More shade is one of those things I am very envious of! We have tons of sun space and have to cultivate the shade areas. As trees grow we get more and more shade but it all takes time!

Catherine@AGardenerinProgress said...

For some reason I resisted shade gardening too, even though I have so much shade. I think I was used to seeing cottage gardens with all full sun flowers I didn't realize how pretty a shade garden could be. I planted 'Maggie Daley' last year, I had no idea who it was named after.

garden girl said...

Hi Eileen, We had our trees limbed up a few feet last fall since they were getting too close to the roof, and now there are areas directly under the tree canopy that are actually full sun. I'm thrilled.

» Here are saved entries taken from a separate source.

-- ==== Sys2Proof/Machine/Mem.lean ====
section
/-! DEFINITION. Reading and writing one cell of a memory array (spec/10_state.md R99), and the canonical form
that both keep: offsets strictly rising, no listed 0x00. -/

namespace Sys2Proof.Machine

/-- The byte at an offset; an unlisted cell is 0x00 (log 3). -/
def Memory.read (m : Memory) (a : Nat) : Byte :=
  match m with
  | [] => 0x00
  | (k, v) :: rest => if k = a then v else Memory.read rest a

/-- Store `v` at offset `a`, keeping the canonical form. -/
def Memory.write (m : Memory) (a : Nat) (v : Byte) : Memory :=
  match m with
  | [] => if v = 0x00 then [] else [(a, v)]
  | (k, x) :: rest =>
    if a < k then (if v = 0x00 then (k, x) :: rest else (a, v) :: (k, x) :: rest)
    else if a = k then (if v = 0x00 then rest else (a, v) :: rest)
    else (k, x) :: Memory.write rest a v

/-- Every offset is at least `lo`, offsets strictly rise, and no cell is 0x00. -/
def Memory.above (lo : Nat) (m : Memory) : Bool :=
  match m with
  | [] => true
  | (k, v) :: rest => decide (lo ≤ k) && decide (v ≠ 0x00) && Memory.above (k + 1) rest

/-- The canonical form: equal arrays are equal lists. -/
def Memory.wf (m : Memory) : Bool := Memory.above 0 m

/-- Every listed offset is inside an array of `size` cells. -/
def Memory.within (size : Nat) (m : Memory) : Bool := m.all fun c => decide (c.1 < size)

end Sys2Proof.Machine
end

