-- ==== Sys2Proof/Machine/Ops.lean ====
section
/-! DEFINITION. The named operations over registers, stack and control state that the meanings share, with
taking the one exception (R700), taking an interrupt (R740, R743) and the return from one (R560).
Rules: spec/00_scope.md R12 to R15, spec/10_state.md R50 to R59, spec/60_exceptions.md. -/

namespace Sys2Proof.Machine

/-! ### Registers (R50 to R55) -/

/-- The seven 8-bit registers an encoding field can select (R233); F is reached only as a whole. -/
inductive Reg where
  | a | b | c | d | e | h | l
deriving DecidableEq, Repr

/-- The pairs and SP of `r16[p]` (R234). -/
inductive Pair where
  | bc | de | hl | sp
deriving DecidableEq, Repr

/-- The pairs of `r16stk[p]` (R234). -/
inductive StackPair where
  | bc | de | hl | af
deriving DecidableEq, Repr

/-- F as a byte: Z, N, H, C in bits 7..4, the low nibble 0 (R51, R52). -/
def Flags.toByte (f : Flags) : Byte := bitAt f.z 7 ||| bitAt f.n 6 ||| bitAt f.h 5 ||| bitAt f.c 4

/-- What a write of `v` to F stores: `v & 0xF0` (R52). -/
def Flags.ofByte (v : Byte) : Flags :=
  { z := v.getLsbD 7, n := v.getLsbD 6, h := v.getLsbD 5, c := v.getLsbD 4 }

/-- The carry flag as the number `F.C` of the pseudocode. -/
def Flags.carry (f : Flags) : Nat := if f.c then 1 else 0

/-- Read a register. -/
def Cpu.reg (cpu : Cpu) (r : Reg) : Byte :=
  match r with
  | .a => cpu.a
  | .b => cpu.b
  | .c => cpu.c
  | .d => cpu.d
  | .e => cpu.e
  | .h => cpu.h
  | .l => cpu.l

/-- Write a register. -/
def Cpu.setReg (cpu : Cpu) (r : Reg) (v : Byte) : Cpu :=
  match r with
  | .a => { cpu with a := v }
  | .b => { cpu with b := v }
  | .c => { cpu with c := v }
  | .d => { cpu with d := v }
  | .e => { cpu with e := v }
  | .h => { cpu with h := v }
  | .l => { cpu with l := v }

/-- Read a pair, the first-named register high (R53), or SP. -/
def Cpu.pair (cpu : Cpu) (p : Pair) : Word :=
  match p with
  | .bc => mkWord cpu.b cpu.c
  | .de => mkWord cpu.d cpu.e
  | .hl => mkWord cpu.h cpu.l
  | .sp => cpu.sp

/-- Write both halves of a pair (R12, R53), or SP. -/
def Cpu.setPair (cpu : Cpu) (p : Pair) (v : Word) : Cpu :=
  match p with
  | .bc => { cpu with b := hiByte v, c := loByte v }
  | .de => { cpu with d := hiByte v, e := loByte v }
  | .hl => { cpu with h := hiByte v, l := loByte v }
  | .sp => { cpu with sp := v }

/-- Read a stack pair; for AF the value is `{A, F}` (R353). -/
def Cpu.stackPair (cpu : Cpu) (p : StackPair) : Word :=
  match p with
  | .bc => mkWord cpu.b cpu.c
  | .de => mkWord cpu.d cpu.e
  | .hl => mkWord cpu.h cpu.l
  | .af => mkWord cpu.a cpu.f.toByte

/-- Write a stack pair; for AF the low nibble of F is discarded (R354, R356). -/
def Cpu.setStackPair (cpu : Cpu) (p : StackPair) (v : Word) : Cpu :=
  match p with
  | .bc => { cpu with b := hiByte v, c := loByte v }
  | .de => { cpu with d := hiByte v, e := loByte v }
  | .hl => { cpu with h := hiByte v, l := loByte v }
  | .af => { cpu with a := hiByte v, f := Flags.ofByte (loByte v) }

def State.reg (s : State) (r : Reg) : Byte := s.cpu.reg r
def State.pair (s : State) (p : Pair) : Word := s.cpu.pair p
def State.stackPair (s : State) (p : StackPair) : Word := s.cpu.stackPair p
def State.setReg (s : State) (r : Reg) (v : Byte) : State := { s with cpu := s.cpu.setReg r v }
def State.setPair (s : State) (p : Pair) (v : Word) : State := { s with cpu := s.cpu.setPair p v }
def State.setStackPair (s : State) (p : StackPair) (v : Word) : State :=
  { s with cpu := s.cpu.setStackPair p v }
def State.setFlags (s : State) (f : Flags) : State := { s with cpu := { s.cpu with f := f } }
def State.setSp (s : State) (v : Word) : State := { s with cpu := { s.cpu with sp := v } }
def State.setPc (s : State) (v : Word) : State := { s with cpu := { s.cpu with pc := v } }
def State.setIme (s : State) (v : Bool) : State := { s with cpu := { s.cpu with ime := v } }
def State.setImePending (s : State) (v : Bool) : State := { s with cpu := { s.cpu with imePending := v } }
def State.setHalt (s : State) (v : RunState) : State := { s with cpu := { s.cpu with halt := v } }

/-- The executed instruction's M-cycles, handed to the driver (R16, R20, log 11). -/
def State.spend (s : State) (n : Nat) : State := { s with opCycles := n }

/-! ### Stack (R14, R54) -/

/-- `Push16(v)`: the high byte at SP − 1, then the low byte at SP − 2. -/
def push16 (s : State) (v : Word) : State :=
  let s1 := s.setSp (s.cpu.sp - 1)
  let s2 := busWrite s1 s1.cpu.sp (hiByte v)
  let s3 := s2.setSp (s2.cpu.sp - 1)
  busWrite s3 s3.cpu.sp (loByte v)

/-- The value `Pop16()` returns: the low byte at SP, the high byte at SP + 1. -/
def popValue (s : State) : Word := mkWord (busRead s (s.cpu.sp + 1)) (busRead s s.cpu.sp)

/-- The state `Pop16()` leaves: SP advanced by 2. -/
def popped (s : State) : State := s.setSp (s.cpu.sp + 2)

/-! ### The exception, interrupts and the return (R700, R740 to R744, R560) -/

/-- `raise Fatal(opcode, addr)` (R700): record both, put PC back on the opcode; nothing else changes.
`addr` is PC − 1, PC having advanced past the opcode byte (R611). -/
def raiseFatal (s : State) (opcode : Byte) : State :=
  { s with cpu := { s.cpu with fatal := some (opcode, s.cpu.pc - 1), pc := s.cpu.pc - 1 } }

/-- The vector of interrupt k: `0x0040 + 8·k` (R720). -/
def interruptVector (k : Nat) : Word := BitVec.ofNat 16 (0x40 + 8 * k)

/-- Taking interrupt k (R740, R743): clear its IF bit, IME and the EI latch, push PC, go to its vector.
Its five M-cycles are ticked by the driver. -/
def takeInterrupt (s : State) (k : Nat) : State :=
  let s1 := { s with
    intr := { s.intr with iflag := s.intr.iflag &&& ~~~(BitVec.ofNat 5 (2 ^ k)) }
    cpu := { s.cpu with ime := false, imePending := false } }
  (push16 s1 s1.cpu.pc).setPc (interruptVector k)

/-- The return from an interrupt (R560, R744): pop PC, IME set at once. -/
def returnFromInterrupt (s : State) : State :=
  ((popped s).setPc (popValue s)).setIme true

end Sys2Proof.Machine
end

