-- ==== Sys2Proof/Machine/Flags.lean ====
section
/-! DEFINITION. Every result and flag computation (spec/42_alu8.md, spec/43_alu16.md,
spec/44_rotate_shift_bit.md, spec/41_load16.md R359, spec/46_misc.md R606 to R609). Each follows its rule's pseudocode: operands
as numbers, the exact result, then the narrowing (R413). -/

namespace Sys2Proof.Machine

/-- A result byte with the flags written beside it. -/
structure Alu where
  value : Byte
  flags : Flags
deriving DecidableEq, Repr

/-! ### 8-bit ALU (R401 to R410) -/

/-- `A + s + c` (R401 with c = 0, R402). -/
def addWithCarry (a s : Byte) (c : Nat) : Alu :=
  let t := a.toNat + s.toNat + c
  { value := BitVec.ofNat 8 t
    flags :=
      { z := decide (t % 256 = 0)
        n := false
        h := decide (a.toNat % 16 + s.toNat % 16 + c > 0xF)
        c := decide (t > 0xFF) } }

/-- `A − s − c` (R403 and R408 with c = 0, R404). -/
def subWithBorrow (a s : Byte) (c : Nat) : Alu :=
  let t := (a.toNat : Int) - s.toNat - c
  { value := BitVec.ofInt 8 t
    flags :=
      { z := decide (t % 256 = 0)
        n := true
        h := decide (a.toNat % 16 < s.toNat % 16 + c)
        c := decide (a.toNat < s.toNat + c) } }

/-- R405. -/
def andResult (a s : Byte) : Alu :=
  { value := a &&& s, flags := { z := decide (a &&& s = 0), n := false, h := true, c := false } }

/-- R406. -/
def xorResult (a s : Byte) : Alu :=
  { value := a ^^^ s, flags := { z := decide (a ^^^ s = 0), n := false, h := false, c := false } }

/-- R407. -/
def orResult (a s : Byte) : Alu :=
  { value := a ||| s, flags := { z := decide (a ||| s = 0), n := false, h := false, c := false } }

/-- R409, R411: C is kept. -/
def incResult (f : Flags) (v : Byte) : Alu :=
  { value := v + 1, flags := { z := decide (v + 1 = 0), n := false, h := decide (v.toNat % 16 = 0xF), c := f.c } }

/-- R410, R412: C is kept. -/
def decResult (f : Flags) (v : Byte) : Alu :=
  { value := v - 1, flags := { z := decide (v - 1 = 0), n := true, h := decide (v.toNat % 16 = 0x0), c := f.c } }

/-! ### 16-bit ALU (R450, R453, R359) -/

/-- The flags of `HL + rr` (R450): Z is kept. -/
def addHlFlags (f : Flags) (hl rr : Word) : Flags :=
  { z := f.z
    n := false
    h := decide (hl.toNat % 4096 + rr.toNat % 4096 > 0xFFF)
    c := decide (hl.toNat + rr.toNat > 0xFFFF) }

/-- The flags of `SP + e8` (R359, R453): from the unsigned low-byte sum. -/
def addSpFlags (sp : Word) (e : Byte) : Flags :=
  { z := false
    n := false
    h := decide (sp.toNat % 16 + e.toNat % 16 > 0xF)
    c := decide (sp.toNat % 256 + e.toNat > 0xFF) }

/-! ### Rotates, shifts and bits (R500 to R515) -/

/-- The eight operations `rot[y]` (R238). -/
inductive Rot where
  | rlc | rrc | rl | rr | sla | sra | swap | srl
deriving DecidableEq, Repr

/-- `rot[y]` by its encoding field (R238). -/
def rotField (y : Nat) : Rot :=
  match y with
  | 0 => .rlc
  | 1 => .rrc
  | 2 => .rl
  | 3 => .rr
  | 4 => .sla
  | 5 => .sra
  | 6 => .swap
  | _ => .srl

/-- `v'` of R505 to R512, as a byte, for the carry-in c = F.C. -/
def rotValue (op : Rot) (v : Byte) (c : Nat) : Byte :=
  match op with
  | .rlc => BitVec.ofNat 8 (v.toNat * 2 + v.toNat / 128)
  | .rrc => BitVec.ofNat 8 (v.toNat / 2 + v.toNat % 2 * 128)
  | .rl => BitVec.ofNat 8 (v.toNat * 2 + c)
  | .rr => BitVec.ofNat 8 (v.toNat / 2 + c * 128)
  | .sla => BitVec.ofNat 8 (v.toNat * 2)
  | .sra => BitVec.ofNat 8 (v.toNat / 2 + v.toNat / 128 * 128)
  | .swap => BitVec.ofNat 8 (v.toNat % 16 * 16 + v.toNat / 16)
  | .srl => BitVec.ofNat 8 (v.toNat / 2)

/-- The carry out of R505 to R512: the bit shifted out; SWAP clears it. -/
def rotCarry (op : Rot) (v : Byte) : Bool :=
  match op with
  | .rlc | .rl | .sla => v.getLsbD 7
  | .rrc | .rr | .sra | .srl => v.getLsbD 0
  | .swap => false

/-- A CB rotate or shift (R505 to R512): Z from the result. -/
def rotResult (op : Rot) (f : Flags) (v : Byte) : Alu :=
  let r := rotValue op v f.carry
  { value := r, flags := { z := decide (r = 0), n := false, h := false, c := rotCarry op v } }

/-- An accumulator rotate (R500 to R503): the same result with Z always 0. -/
def rotAccResult (op : Rot) (f : Flags) (v : Byte) : Alu :=
  { value := rotValue op v f.carry, flags := { z := false, n := false, h := false, c := rotCarry op v } }

/-- BIT (R513): C is kept. -/
def bitFlags (f : Flags) (k : Nat) (v : Byte) : Flags :=
  { z := !v.getLsbD k, n := false, h := true, c := f.c }

/-- RES (R514): `v & ~(1 << k)`. -/
def resValue (k : Nat) (v : Byte) : Byte := v &&& ~~~(BitVec.ofNat 8 (2 ^ k))

/-- SET (R515): `v | (1 << k)`. -/
def setValue (k : Nat) (v : Byte) : Byte := v ||| BitVec.ofNat 8 (2 ^ k)

/-! ### DAA, CPL, SCF, CCF (R606 to R609) -/

/-- DAA's correction (R606). -/
def daaCorrection (f : Flags) (a : Byte) : Nat :=
  if f.n then (if f.h then 0x06 else 0) + (if f.c then 0x60 else 0)
  else (if f.h || decide (a.toNat % 16 > 0x9) then 0x06 else 0) + (if f.c || decide (a.toNat > 0x99) then 0x60 else 0)

/-- DAA (R606): N is kept, H is 0. -/
def daaResult (f : Flags) (a : Byte) : Alu :=
  let corr := daaCorrection f a
  let r : Byte := if f.n then BitVec.ofInt 8 ((a.toNat : Int) - corr) else BitVec.ofNat 8 (a.toNat + corr)
  { value := r
    flags := { z := decide (r = 0), n := f.n, h := false, c := f.c || (!f.n && decide (a.toNat > 0x99)) } }

/-- CPL (R607): Z and C are kept. -/
def cplResult (f : Flags) (a : Byte) : Alu :=
  { value := ~~~a, flags := { z := f.z, n := true, h := true, c := f.c } }

/-- SCF (R608): Z is kept. -/
def scfFlags (f : Flags) : Flags := { z := f.z, n := false, h := false, c := true }

/-- CCF (R609): Z is kept. -/
def ccfFlags (f : Flags) : Flags := { z := f.z, n := false, h := false, c := !f.c }

end Sys2Proof.Machine
end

There are already sun-loving plants there since those areas did get a few hours of afternoon sun before, but even as the trees leaf out it still looks we've got a bona fide full-sun spot, and I'm expecting big things there this year.

Our garden is kind of a funky combination of woodland plants and sun-loving plants. It took some time studying the patterns of sun under the trees to figure out which spots were part sun and which were mostly shade, and now with the trees limbed up, I may have to study some more and move a few shade lovers that are suddenly getting a lot more sun. Such a dilemma! ;)

Gatsbys Gardens said...

I know garden girl, it really bothers me to have to disrupt a garden that I thought was a plan.

I know how you feel about getting full sun where it never happened before. I had an old old house where the sun never shined and I kept trying to grow sun plants!